_Task directions_: The job is to find each line in the entries holding the string "size" and copy that line.

:::::

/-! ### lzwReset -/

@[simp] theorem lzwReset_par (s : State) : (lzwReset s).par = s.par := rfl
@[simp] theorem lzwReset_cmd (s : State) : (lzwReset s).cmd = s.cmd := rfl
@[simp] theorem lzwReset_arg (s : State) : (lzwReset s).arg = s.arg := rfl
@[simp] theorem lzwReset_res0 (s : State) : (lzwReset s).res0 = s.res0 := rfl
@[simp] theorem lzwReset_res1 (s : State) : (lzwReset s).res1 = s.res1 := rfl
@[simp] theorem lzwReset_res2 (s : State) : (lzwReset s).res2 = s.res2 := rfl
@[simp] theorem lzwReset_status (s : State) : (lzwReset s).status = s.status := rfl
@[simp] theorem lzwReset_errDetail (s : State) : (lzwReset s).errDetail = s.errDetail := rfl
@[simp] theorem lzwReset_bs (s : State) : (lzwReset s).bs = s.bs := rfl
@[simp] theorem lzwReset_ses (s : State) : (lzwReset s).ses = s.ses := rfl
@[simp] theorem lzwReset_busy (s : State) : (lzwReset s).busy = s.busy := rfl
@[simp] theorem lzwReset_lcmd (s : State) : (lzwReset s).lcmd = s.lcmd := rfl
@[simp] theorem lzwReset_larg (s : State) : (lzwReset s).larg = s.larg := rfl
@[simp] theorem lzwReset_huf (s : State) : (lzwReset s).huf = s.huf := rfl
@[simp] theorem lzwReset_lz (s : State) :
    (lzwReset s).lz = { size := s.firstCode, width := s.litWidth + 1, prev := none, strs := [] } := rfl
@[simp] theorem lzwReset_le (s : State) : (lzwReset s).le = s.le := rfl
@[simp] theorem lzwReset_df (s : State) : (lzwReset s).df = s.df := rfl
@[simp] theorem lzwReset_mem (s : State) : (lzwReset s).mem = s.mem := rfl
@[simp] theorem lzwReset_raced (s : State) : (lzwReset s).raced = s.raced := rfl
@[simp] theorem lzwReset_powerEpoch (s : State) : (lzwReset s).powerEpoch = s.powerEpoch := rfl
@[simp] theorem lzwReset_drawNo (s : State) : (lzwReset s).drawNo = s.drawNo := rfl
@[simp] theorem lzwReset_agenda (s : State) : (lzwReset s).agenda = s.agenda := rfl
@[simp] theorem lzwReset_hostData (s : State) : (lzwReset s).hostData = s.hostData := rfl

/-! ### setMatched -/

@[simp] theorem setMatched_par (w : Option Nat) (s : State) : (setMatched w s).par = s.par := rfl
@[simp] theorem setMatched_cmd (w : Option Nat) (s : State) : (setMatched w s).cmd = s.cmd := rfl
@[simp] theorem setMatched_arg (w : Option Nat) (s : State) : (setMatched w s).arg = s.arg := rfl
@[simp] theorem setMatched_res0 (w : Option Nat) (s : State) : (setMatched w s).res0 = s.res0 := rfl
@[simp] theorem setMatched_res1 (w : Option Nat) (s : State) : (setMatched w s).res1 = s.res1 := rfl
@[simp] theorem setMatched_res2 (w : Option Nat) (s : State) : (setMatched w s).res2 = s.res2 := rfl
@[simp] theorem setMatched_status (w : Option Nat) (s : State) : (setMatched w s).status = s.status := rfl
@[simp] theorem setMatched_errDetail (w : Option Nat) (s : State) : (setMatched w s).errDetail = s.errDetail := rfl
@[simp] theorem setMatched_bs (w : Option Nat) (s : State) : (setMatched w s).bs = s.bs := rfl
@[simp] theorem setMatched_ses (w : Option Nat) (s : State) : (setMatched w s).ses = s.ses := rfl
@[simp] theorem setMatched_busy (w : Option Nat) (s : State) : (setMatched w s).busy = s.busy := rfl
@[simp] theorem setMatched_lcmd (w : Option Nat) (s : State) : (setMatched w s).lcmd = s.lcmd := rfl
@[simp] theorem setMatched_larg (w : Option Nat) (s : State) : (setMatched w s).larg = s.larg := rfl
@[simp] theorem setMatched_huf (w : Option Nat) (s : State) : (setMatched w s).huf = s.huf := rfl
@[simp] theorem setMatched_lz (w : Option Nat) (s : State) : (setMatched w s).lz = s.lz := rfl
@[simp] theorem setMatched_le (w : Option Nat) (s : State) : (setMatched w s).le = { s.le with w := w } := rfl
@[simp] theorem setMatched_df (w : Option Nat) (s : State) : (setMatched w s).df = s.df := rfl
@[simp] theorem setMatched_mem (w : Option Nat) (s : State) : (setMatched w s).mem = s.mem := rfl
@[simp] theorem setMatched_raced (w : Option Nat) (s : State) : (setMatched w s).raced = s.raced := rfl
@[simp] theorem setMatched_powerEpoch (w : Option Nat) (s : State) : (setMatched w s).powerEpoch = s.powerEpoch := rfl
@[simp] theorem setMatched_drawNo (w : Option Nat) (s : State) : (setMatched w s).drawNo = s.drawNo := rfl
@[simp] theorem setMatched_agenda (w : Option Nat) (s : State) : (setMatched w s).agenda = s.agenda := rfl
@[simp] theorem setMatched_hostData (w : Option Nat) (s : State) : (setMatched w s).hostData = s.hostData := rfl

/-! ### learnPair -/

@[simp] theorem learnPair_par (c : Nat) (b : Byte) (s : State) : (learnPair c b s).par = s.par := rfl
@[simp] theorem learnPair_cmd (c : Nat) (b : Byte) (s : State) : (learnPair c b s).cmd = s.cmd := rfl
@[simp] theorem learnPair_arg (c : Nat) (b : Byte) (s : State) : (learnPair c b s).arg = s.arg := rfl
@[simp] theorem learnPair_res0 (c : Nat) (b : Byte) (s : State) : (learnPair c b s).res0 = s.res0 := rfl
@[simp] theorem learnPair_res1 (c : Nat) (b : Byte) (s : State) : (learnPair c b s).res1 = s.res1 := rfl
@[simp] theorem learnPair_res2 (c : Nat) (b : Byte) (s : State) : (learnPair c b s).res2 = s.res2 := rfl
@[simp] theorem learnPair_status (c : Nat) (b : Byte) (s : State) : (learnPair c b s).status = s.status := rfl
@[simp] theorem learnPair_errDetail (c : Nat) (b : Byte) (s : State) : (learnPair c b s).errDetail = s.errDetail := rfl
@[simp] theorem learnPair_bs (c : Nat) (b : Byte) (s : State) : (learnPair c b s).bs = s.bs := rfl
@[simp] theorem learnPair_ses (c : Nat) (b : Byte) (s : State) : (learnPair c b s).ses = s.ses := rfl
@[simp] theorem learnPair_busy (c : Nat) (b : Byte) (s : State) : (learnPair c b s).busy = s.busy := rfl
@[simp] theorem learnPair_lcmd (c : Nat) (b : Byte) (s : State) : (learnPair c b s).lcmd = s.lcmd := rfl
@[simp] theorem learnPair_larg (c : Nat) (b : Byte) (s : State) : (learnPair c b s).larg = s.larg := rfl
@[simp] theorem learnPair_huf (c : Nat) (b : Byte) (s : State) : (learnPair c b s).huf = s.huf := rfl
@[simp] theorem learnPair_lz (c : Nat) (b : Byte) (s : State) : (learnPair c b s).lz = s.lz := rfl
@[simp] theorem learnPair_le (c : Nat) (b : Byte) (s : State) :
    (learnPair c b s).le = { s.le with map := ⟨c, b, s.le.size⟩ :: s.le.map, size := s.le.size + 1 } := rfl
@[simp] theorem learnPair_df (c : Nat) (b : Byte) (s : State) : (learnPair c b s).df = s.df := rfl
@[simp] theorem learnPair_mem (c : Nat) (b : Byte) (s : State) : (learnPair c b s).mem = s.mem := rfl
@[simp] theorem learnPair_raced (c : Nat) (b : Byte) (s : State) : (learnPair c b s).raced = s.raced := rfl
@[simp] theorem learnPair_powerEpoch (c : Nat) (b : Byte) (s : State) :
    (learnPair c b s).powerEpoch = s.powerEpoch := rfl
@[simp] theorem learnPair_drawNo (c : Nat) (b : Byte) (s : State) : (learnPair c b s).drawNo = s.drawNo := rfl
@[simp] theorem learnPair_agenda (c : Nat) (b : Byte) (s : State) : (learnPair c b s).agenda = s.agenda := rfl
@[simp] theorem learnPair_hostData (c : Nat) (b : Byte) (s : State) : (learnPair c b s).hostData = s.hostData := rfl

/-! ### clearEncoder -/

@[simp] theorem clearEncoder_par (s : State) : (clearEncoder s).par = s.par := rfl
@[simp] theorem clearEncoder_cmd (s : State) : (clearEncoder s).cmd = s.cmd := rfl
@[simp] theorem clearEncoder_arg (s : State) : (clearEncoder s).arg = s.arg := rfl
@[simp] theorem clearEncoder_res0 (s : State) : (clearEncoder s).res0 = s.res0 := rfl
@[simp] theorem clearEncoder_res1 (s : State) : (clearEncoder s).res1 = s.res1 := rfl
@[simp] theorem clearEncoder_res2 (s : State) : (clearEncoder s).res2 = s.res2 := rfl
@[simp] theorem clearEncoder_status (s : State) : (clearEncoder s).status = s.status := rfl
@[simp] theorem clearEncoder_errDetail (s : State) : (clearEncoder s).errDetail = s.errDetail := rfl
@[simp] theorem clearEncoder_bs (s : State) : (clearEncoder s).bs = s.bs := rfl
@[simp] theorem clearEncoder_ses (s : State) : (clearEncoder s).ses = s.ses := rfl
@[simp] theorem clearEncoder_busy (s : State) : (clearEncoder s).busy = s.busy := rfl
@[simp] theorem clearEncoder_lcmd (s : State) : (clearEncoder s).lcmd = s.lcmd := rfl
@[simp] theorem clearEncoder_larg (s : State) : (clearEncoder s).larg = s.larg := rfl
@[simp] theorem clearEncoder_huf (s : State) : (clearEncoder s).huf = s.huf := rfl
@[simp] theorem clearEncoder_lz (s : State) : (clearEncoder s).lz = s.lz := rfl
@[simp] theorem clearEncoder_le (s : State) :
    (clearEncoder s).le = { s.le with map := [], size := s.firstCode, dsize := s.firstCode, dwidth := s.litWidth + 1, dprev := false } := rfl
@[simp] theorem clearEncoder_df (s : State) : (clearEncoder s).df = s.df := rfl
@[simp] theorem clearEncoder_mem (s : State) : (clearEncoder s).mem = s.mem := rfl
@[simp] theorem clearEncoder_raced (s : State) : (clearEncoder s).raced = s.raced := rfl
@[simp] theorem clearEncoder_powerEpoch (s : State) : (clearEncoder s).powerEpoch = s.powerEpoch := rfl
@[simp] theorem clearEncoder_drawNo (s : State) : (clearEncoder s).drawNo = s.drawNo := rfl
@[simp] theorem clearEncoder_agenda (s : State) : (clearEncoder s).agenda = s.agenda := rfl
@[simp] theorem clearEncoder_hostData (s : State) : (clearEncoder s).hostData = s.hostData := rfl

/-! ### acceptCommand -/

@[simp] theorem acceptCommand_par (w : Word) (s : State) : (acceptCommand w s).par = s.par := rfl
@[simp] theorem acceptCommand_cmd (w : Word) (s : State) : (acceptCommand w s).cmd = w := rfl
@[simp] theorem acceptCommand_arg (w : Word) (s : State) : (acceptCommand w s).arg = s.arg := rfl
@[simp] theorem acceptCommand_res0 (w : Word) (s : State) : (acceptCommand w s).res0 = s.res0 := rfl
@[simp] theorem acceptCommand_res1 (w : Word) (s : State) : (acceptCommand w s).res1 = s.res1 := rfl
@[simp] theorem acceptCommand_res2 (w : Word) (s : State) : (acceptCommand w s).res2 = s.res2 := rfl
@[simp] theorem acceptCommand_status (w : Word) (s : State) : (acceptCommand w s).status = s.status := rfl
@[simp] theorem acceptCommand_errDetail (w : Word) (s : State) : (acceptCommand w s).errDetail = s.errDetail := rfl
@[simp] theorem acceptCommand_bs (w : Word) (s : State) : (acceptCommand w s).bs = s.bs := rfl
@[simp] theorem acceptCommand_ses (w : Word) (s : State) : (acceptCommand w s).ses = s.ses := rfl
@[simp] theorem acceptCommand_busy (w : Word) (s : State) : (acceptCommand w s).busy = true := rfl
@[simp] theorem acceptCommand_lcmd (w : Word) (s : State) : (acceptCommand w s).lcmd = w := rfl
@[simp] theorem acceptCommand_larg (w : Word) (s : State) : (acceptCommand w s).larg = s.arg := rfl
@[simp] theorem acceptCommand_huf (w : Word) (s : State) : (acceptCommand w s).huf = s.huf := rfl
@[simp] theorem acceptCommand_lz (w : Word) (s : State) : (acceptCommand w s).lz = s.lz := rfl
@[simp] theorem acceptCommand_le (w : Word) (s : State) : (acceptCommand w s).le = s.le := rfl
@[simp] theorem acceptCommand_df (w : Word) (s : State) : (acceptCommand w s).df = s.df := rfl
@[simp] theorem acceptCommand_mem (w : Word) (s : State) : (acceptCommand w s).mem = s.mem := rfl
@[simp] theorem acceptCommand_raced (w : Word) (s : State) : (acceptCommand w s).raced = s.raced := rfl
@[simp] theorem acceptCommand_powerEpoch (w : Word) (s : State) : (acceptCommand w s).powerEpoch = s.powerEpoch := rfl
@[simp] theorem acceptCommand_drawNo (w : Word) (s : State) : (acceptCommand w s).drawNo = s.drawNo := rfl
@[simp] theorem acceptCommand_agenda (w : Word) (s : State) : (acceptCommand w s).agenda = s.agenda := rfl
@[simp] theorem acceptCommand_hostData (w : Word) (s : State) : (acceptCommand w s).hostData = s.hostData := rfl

:::::

_Task solution_:
    (lzwReset s).lz = { size := s.firstCode, width := s.litWidth + 1, prev := none, strs := [] } := rfl
    (learnPair c b s).le = { s.le with map := ⟨c, b, s.le.size⟩ :: s.le.map, size := s.le.size + 1 } := rfl
    (clearEncoder s).le = { s.le with map := [], size := s.firstCode, dsize := s.firstCode, dwidth := s.litWidth + 1, dprev := false } := rfl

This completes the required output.